What this task involves
Your reply should be a single number, the count of lines in the records that contain "none".

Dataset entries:
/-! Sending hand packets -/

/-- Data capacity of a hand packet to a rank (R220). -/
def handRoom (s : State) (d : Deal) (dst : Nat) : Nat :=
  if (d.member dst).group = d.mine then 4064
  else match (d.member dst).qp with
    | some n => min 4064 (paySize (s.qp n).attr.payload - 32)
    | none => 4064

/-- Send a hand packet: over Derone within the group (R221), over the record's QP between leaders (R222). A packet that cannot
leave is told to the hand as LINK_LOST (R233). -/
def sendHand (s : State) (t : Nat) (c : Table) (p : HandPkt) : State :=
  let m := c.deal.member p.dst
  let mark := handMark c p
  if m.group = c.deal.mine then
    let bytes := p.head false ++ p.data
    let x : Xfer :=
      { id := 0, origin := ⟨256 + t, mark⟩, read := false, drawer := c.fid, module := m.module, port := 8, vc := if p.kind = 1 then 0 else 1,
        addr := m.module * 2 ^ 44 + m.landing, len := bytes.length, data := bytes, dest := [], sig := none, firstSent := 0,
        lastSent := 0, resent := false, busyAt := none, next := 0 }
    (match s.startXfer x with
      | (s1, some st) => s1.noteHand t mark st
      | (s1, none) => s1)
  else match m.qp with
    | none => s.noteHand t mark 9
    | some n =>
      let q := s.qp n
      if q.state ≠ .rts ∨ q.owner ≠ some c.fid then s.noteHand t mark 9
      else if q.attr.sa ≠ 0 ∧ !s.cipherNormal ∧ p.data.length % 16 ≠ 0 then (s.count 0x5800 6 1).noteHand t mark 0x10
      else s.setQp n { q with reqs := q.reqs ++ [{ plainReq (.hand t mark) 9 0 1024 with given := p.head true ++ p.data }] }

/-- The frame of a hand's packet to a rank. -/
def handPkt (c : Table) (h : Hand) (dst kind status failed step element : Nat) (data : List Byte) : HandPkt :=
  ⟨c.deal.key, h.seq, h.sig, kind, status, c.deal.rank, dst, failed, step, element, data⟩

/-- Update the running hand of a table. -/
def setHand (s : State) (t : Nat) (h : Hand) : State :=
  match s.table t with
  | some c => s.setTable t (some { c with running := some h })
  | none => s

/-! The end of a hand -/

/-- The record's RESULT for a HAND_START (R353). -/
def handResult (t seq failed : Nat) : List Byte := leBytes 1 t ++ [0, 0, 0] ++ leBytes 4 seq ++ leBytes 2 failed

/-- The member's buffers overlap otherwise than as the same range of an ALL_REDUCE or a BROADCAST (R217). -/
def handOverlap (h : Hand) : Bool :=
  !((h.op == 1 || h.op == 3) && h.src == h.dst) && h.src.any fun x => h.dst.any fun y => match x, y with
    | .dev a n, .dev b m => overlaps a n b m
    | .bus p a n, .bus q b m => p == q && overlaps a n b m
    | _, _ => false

Answer space
6